> What to work on: Within the material below, transcribe exactly the lines from the one holding "theorem State.deviceAt_setDevice (s" through the one holding "subst h; simp", keeping both ends and skipping the rest.

[Start of section]

-- ==== Sys2Proof/Machine/Bits.lean ====
section
/-! DEFINITION. Bit fields and byte order: the halves of a word, the word of two octets, and the fields of an
address in the device window (spec 00_scope.md R6, 20_memory.md R54, R59). -/

namespace Sys2Proof

/-- `v[15:8]` (R6). -/
def highOctet (v : Word) : Octet := v.extractLsb' 8 8

/-- `v[7:0]` (R6). -/
def lowOctet (v : Word) : Octet := v.extractLsb' 0 8

/-- `h:l`, the word `h * 256 + l` (R6). -/
def joinOctets (h l : Octet) : Word := h ++ l

/-- The address lies in the device window: its high octet is 0x03 (R52, R54). -/
def inWindow (a : Word) : Bool := highOctet a == 0x03#8

/-- The slot number of a window address, `a[7:4]` (R54). -/
def windowSlot (a : Word) : BitVec 4 := a.extractLsb' 4 4

/-- The register number of a window address, `a[3:0]` (R54). -/
def windowRegister (a : Word) : BitVec 4 := a.extractLsb' 0 4

end Sys2Proof
end

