-- ==== Sys2Proof/Laws/State.lean ====
section
/-! SUPPORT. One lemma per field per update of the state, and the slot table's read after write. -/

namespace Sys2Proof.Machine

/-! ### `setPc` -/

@[simp] theorem State.setPc_pc (s : State) (v : Word) : (s.setPc v).pc = v := rfl
@[simp] theorem State.setPc_runState (s : State) (v : Word) : (s.setPc v).runState = s.runState := rfl
@[simp] theorem State.setPc_stopReq (s : State) (v : Word) : (s.setPc v).stopReq = s.stopReq := rfl
@[simp] theorem State.setPc_trace (s : State) (v : Word) : (s.setPc v).trace = s.trace := rfl
@[simp] theorem State.setPc_mem (s : State) (v : Word) : (s.setPc v).mem = s.mem := rfl
@[simp] theorem State.setPc_slots (s : State) (v : Word) : (s.setPc v).slots = s.slots := rfl
@[simp] theorem State.setPc_env (s : State) (v : Word) : (s.setPc v).env = s.env := rfl

/-! ### `setRunState` -/

@[simp] theorem State.setRunState_pc (s : State) (r : RunState) : (s.setRunState r).pc = s.pc := rfl
@[simp] theorem State.setRunState_runState (s : State) (r : RunState) : (s.setRunState r).runState = r := rfl
@[simp] theorem State.setRunState_stopReq (s : State) (r : RunState) : (s.setRunState r).stopReq = s.stopReq := rfl
@[simp] theorem State.setRunState_trace (s : State) (r : RunState) : (s.setRunState r).trace = s.trace := rfl
@[simp] theorem State.setRunState_mem (s : State) (r : RunState) : (s.setRunState r).mem = s.mem := rfl
@[simp] theorem State.setRunState_slots (s : State) (r : RunState) : (s.setRunState r).slots = s.slots := rfl
@[simp] theorem State.setRunState_env (s : State) (r : RunState) : (s.setRunState r).env = s.env := rfl

/-! ### `setStopReq` -/

@[simp] theorem State.setStopReq_pc (s : State) (b : Bool) : (s.setStopReq b).pc = s.pc := rfl
@[simp] theorem State.setStopReq_runState (s : State) (b : Bool) : (s.setStopReq b).runState = s.runState := rfl
@[simp] theorem State.setStopReq_stopReq (s : State) (b : Bool) : (s.setStopReq b).stopReq = b := rfl
@[simp] theorem State.setStopReq_trace (s : State) (b : Bool) : (s.setStopReq b).trace = s.trace := rfl
@[simp] theorem State.setStopReq_mem (s : State) (b : Bool) : (s.setStopReq b).mem = s.mem := rfl
@[simp] theorem State.setStopReq_slots (s : State) (b : Bool) : (s.setStopReq b).slots = s.slots := rfl
@[simp] theorem State.setStopReq_env (s : State) (b : Bool) : (s.setStopReq b).env = s.env := rfl

/-! ### `setTrace` -/

@[simp] theorem State.setTrace_pc (s : State) (b : Bool) : (s.setTrace b).pc = s.pc := rfl
@[simp] theorem State.setTrace_runState (s : State) (b : Bool) : (s.setTrace b).runState = s.runState := rfl
@[simp] theorem State.setTrace_stopReq (s : State) (b : Bool) : (s.setTrace b).stopReq = s.stopReq := rfl
@[simp] theorem State.setTrace_trace (s : State) (b : Bool) : (s.setTrace b).trace = b := rfl
@[simp] theorem State.setTrace_mem (s : State) (b : Bool) : (s.setTrace b).mem = s.mem := rfl
@[simp] theorem State.setTrace_slots (s : State) (b : Bool) : (s.setTrace b).slots = s.slots := rfl
@[simp] theorem State.setTrace_env (s : State) (b : Bool) : (s.setTrace b).env = s.env := rfl

/-! ### `setMem` -/

@[simp] theorem State.setMem_pc (s : State) (m : Memory) : (s.setMem m).pc = s.pc := rfl
@[simp] theorem State.setMem_runState (s : State) (m : Memory) : (s.setMem m).runState = s.runState := rfl
@[simp] theorem State.setMem_stopReq (s : State) (m : Memory) : (s.setMem m).stopReq = s.stopReq := rfl
@[simp] theorem State.setMem_trace (s : State) (m : Memory) : (s.setMem m).trace = s.trace := rfl
@[simp] theorem State.setMem_mem (s : State) (m : Memory) : (s.setMem m).mem = m := rfl
@[simp] theorem State.setMem_slots (s : State) (m : Memory) : (s.setMem m).slots = s.slots := rfl
@[simp] theorem State.setMem_env (s : State) (m : Memory) : (s.setMem m).env = s.env := rfl

/-! ### `setSlots` -/

@[simp] theorem State.setSlots_pc (s : State) (t : Vector (Option Device) 16) : (s.setSlots t).pc = s.pc := rfl
@[simp] theorem State.setSlots_runState (s : State) (t : Vector (Option Device) 16) : (s.setSlots t).runState = s.runState := rfl
@[simp] theorem State.setSlots_stopReq (s : State) (t : Vector (Option Device) 16) : (s.setSlots t).stopReq = s.stopReq := rfl
@[simp] theorem State.setSlots_trace (s : State) (t : Vector (Option Device) 16) : (s.setSlots t).trace = s.trace := rfl
@[simp] theorem State.setSlots_mem (s : State) (t : Vector (Option Device) 16) : (s.setSlots t).mem = s.mem := rfl
@[simp] theorem State.setSlots_slots (s : State) (t : Vector (Option Device) 16) : (s.setSlots t).slots = t := rfl
@[simp] theorem State.setSlots_env (s : State) (t : Vector (Option Device) 16) : (s.setSlots t).env = s.env := rfl

/-! ### `setEnv` -/

@[simp] theorem State.setEnv_pc (s : State) (e : Env) : (s.setEnv e).pc = s.pc := rfl
@[simp] theorem State.setEnv_runState (s : State) (e : Env) : (s.setEnv e).runState = s.runState := rfl
@[simp] theorem State.setEnv_stopReq (s : State) (e : Env) : (s.setEnv e).stopReq = s.stopReq := rfl
@[simp] theorem State.setEnv_trace (s : State) (e : Env) : (s.setEnv e).trace = s.trace := rfl
@[simp] theorem State.setEnv_mem (s : State) (e : Env) : (s.setEnv e).mem = s.mem := rfl
@[simp] theorem State.setEnv_slots (s : State) (e : Env) : (s.setEnv e).slots = s.slots := rfl
@[simp] theorem State.setEnv_env (s : State) (e : Env) : (s.setEnv e).env = e := rfl

/-! ### `setDevice` and `deviceAt` -/

@[simp] theorem State.setDevice_pc (s : State) (n : BitVec 4) (d : Device) : (s.setDevice n d).pc = s.pc := rfl
@[simp] theorem State.setDevice_runState (s : State) (n : BitVec 4) (d : Device) : (s.setDevice n d).runState = s.runState := rfl
@[simp] theorem State.setDevice_stopReq (s : State) (n : BitVec 4) (d : Device) : (s.setDevice n d).stopReq = s.stopReq := rfl
@[simp] theorem State.setDevice_trace (s : State) (n : BitVec 4) (d : Device) : (s.setDevice n d).trace = s.trace := rfl
@[simp] theorem State.setDevice_mem (s : State) (n : BitVec 4) (d : Device) : (s.setDevice n d).mem = s.mem := rfl
@[simp] theorem State.setDevice_env (s : State) (n : BitVec 4) (d : Device) : (s.setDevice n d).env = s.env := rfl
@[simp] theorem State.deviceAt_setPc (s : State) (n : BitVec 4) (v : Word) : (s.setPc v).deviceAt n = s.deviceAt n := rfl
@[simp] theorem State.deviceAt_setRunState (s : State) (n : BitVec 4) (r : RunState) : (s.setRunState r).deviceAt n = s.deviceAt n := rfl
@[simp] theorem State.deviceAt_setStopReq (s : State) (n : BitVec 4) (b : Bool) : (s.setStopReq b).deviceAt n = s.deviceAt n := rfl
@[simp] theorem State.deviceAt_setTrace (s : State) (n : BitVec 4) (b : Bool) : (s.setTrace b).deviceAt n = s.deviceAt n := rfl
@[simp] theorem State.deviceAt_setMem (s : State) (n : BitVec 4) (m : Memory) : (s.setMem m).deviceAt n = s.deviceAt n := rfl
@[simp] theorem State.deviceAt_setEnv (s : State) (n : BitVec 4) (e : Env) : (s.setEnv e).deviceAt n = s.deviceAt n := rfl

/-- A slot reads as what was put into it, and the other slots as before (R35). -/
theorem State.deviceAt_setDevice (s : State) (n k : BitVec 4) (d : Device) :
    (s.setDevice n d).deviceAt k = if k = n then some d else s.deviceAt k := by
  simp only [State.deviceAt, State.setDevice, State.setSlots_slots, Vector.getElem_set]
  by_cases h : k = n
  · subst h; simp
  · have : n.toNat ≠ k.toNat := fun e => h (BitVec.eq_of_toNat_eq e.symm)
    simp [h, this]

end Sys2Proof.Machine
end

[End of section]

> Exercise result:
theorem State.deviceAt_setDevice (s : State) (n k : BitVec 4) (d : Device) :
    (s.setDevice n d).deviceAt k = if k = n then some d else s.deviceAt k := by
  simp only [State.deviceAt, State.setDevice, State.setSlots_slots, Vector.getElem_set]
  by_cases h : k = n
  · subst h; simp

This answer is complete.